▶ **Description of the task**: Check every line of the entries below for the word "length", and copy the ones that have it.

▶ **Dataset entries**:
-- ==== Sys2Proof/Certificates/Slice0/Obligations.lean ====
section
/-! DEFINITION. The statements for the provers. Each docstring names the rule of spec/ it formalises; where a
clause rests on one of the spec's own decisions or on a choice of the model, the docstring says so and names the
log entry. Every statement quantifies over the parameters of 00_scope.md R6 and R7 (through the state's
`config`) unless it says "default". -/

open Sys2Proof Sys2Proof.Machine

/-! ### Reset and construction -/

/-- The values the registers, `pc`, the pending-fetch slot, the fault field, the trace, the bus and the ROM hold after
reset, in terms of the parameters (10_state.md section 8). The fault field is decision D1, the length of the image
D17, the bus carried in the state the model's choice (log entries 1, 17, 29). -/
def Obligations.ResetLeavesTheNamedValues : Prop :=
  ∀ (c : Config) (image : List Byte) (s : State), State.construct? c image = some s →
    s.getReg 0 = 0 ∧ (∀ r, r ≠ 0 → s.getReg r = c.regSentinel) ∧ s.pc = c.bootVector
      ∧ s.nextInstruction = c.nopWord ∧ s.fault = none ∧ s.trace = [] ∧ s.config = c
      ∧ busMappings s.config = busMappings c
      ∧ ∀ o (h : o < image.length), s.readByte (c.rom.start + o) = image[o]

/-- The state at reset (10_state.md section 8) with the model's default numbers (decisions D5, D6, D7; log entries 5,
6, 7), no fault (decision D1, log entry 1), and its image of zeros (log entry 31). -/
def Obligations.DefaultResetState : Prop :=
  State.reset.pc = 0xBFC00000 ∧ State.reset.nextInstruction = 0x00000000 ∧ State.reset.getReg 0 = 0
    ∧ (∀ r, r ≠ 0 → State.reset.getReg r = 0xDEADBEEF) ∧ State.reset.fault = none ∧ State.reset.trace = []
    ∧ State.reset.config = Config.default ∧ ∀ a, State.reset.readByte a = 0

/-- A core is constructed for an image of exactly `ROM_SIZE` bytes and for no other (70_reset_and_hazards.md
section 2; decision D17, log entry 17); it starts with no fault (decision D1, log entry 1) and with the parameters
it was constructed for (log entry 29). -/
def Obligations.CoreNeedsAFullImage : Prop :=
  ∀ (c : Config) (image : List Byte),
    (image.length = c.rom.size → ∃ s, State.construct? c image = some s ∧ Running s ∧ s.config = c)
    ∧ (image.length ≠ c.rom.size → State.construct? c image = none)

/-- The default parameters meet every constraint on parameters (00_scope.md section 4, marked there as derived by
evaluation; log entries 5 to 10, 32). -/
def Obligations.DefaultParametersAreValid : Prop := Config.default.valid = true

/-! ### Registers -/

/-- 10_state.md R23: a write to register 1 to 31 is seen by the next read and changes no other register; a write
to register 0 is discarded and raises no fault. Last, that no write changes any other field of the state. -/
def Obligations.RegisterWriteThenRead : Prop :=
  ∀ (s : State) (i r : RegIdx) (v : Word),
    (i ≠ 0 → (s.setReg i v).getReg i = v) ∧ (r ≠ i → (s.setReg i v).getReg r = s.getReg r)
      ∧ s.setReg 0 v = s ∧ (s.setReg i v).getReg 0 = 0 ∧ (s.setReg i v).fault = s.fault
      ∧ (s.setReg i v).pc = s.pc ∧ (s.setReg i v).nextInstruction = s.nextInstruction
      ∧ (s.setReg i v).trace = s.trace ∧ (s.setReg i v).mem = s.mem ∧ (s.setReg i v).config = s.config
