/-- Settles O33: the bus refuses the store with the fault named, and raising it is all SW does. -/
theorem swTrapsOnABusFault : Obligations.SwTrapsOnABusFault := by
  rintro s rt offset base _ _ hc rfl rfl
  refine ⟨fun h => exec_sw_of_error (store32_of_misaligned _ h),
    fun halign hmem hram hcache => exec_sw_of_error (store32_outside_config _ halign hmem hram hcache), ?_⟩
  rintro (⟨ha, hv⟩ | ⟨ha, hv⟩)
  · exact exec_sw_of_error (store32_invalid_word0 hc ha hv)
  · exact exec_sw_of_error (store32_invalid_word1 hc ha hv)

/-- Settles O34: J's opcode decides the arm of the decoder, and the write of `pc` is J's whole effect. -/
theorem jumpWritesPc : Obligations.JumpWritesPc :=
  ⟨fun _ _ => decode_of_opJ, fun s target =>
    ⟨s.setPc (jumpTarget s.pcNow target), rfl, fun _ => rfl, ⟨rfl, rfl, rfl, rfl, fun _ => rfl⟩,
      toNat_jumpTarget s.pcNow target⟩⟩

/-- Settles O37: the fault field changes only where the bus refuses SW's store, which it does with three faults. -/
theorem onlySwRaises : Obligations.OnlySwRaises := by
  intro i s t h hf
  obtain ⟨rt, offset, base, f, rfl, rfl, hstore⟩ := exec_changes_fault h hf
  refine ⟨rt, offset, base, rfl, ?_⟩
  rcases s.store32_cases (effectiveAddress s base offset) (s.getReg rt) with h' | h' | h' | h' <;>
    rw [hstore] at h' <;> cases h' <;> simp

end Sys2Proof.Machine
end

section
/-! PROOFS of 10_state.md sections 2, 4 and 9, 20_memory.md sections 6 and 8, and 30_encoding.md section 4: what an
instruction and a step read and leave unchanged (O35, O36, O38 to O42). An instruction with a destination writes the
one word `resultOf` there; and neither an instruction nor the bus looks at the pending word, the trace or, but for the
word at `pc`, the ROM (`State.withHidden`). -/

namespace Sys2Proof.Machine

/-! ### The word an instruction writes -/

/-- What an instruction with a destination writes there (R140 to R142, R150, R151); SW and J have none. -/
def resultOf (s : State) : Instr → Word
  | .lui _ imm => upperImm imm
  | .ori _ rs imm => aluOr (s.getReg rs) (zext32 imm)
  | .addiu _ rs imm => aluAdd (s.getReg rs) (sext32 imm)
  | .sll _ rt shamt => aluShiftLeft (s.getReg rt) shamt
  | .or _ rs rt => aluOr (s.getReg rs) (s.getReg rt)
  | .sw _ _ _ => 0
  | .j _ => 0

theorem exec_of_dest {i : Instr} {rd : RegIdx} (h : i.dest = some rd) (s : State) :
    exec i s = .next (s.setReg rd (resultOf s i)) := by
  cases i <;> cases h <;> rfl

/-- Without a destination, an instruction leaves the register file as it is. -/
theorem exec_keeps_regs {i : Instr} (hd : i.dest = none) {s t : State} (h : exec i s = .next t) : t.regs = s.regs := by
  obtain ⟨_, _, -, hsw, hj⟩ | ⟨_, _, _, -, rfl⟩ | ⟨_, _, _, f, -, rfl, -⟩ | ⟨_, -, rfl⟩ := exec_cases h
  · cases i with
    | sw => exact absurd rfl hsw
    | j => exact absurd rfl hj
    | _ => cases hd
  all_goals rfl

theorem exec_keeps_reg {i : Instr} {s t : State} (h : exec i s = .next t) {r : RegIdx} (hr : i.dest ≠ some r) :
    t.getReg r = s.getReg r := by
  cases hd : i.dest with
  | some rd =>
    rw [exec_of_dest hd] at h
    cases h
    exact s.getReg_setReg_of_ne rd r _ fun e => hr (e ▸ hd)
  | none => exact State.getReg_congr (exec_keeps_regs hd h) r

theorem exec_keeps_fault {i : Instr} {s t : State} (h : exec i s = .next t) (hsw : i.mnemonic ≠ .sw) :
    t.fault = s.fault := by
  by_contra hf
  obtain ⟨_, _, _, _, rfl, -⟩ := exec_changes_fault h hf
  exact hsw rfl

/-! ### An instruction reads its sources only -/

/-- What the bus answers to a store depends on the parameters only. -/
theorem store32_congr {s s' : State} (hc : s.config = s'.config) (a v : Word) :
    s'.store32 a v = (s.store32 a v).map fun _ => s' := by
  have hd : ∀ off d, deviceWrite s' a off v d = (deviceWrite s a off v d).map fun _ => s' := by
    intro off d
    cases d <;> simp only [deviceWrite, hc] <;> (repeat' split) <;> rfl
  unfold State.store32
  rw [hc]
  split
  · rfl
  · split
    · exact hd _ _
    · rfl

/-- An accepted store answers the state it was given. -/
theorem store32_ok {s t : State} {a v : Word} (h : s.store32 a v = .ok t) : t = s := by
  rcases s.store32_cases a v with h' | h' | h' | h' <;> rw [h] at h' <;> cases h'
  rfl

▶ **Solution to the problem**:
reset, in terms of the parameters (10_state.md section 8). The fault field is decision D1, the length of the image
      ∧ ∀ o (h : o < image.length), s.readByte (c.rom.start + o) = image[o]
    (image.length = c.rom.size → ∃ s, State.construct? c image = some s ∧ Running s ∧ s.config = c)
    ∧ (image.length ≠ c.rom.size → State.construct? c image = none)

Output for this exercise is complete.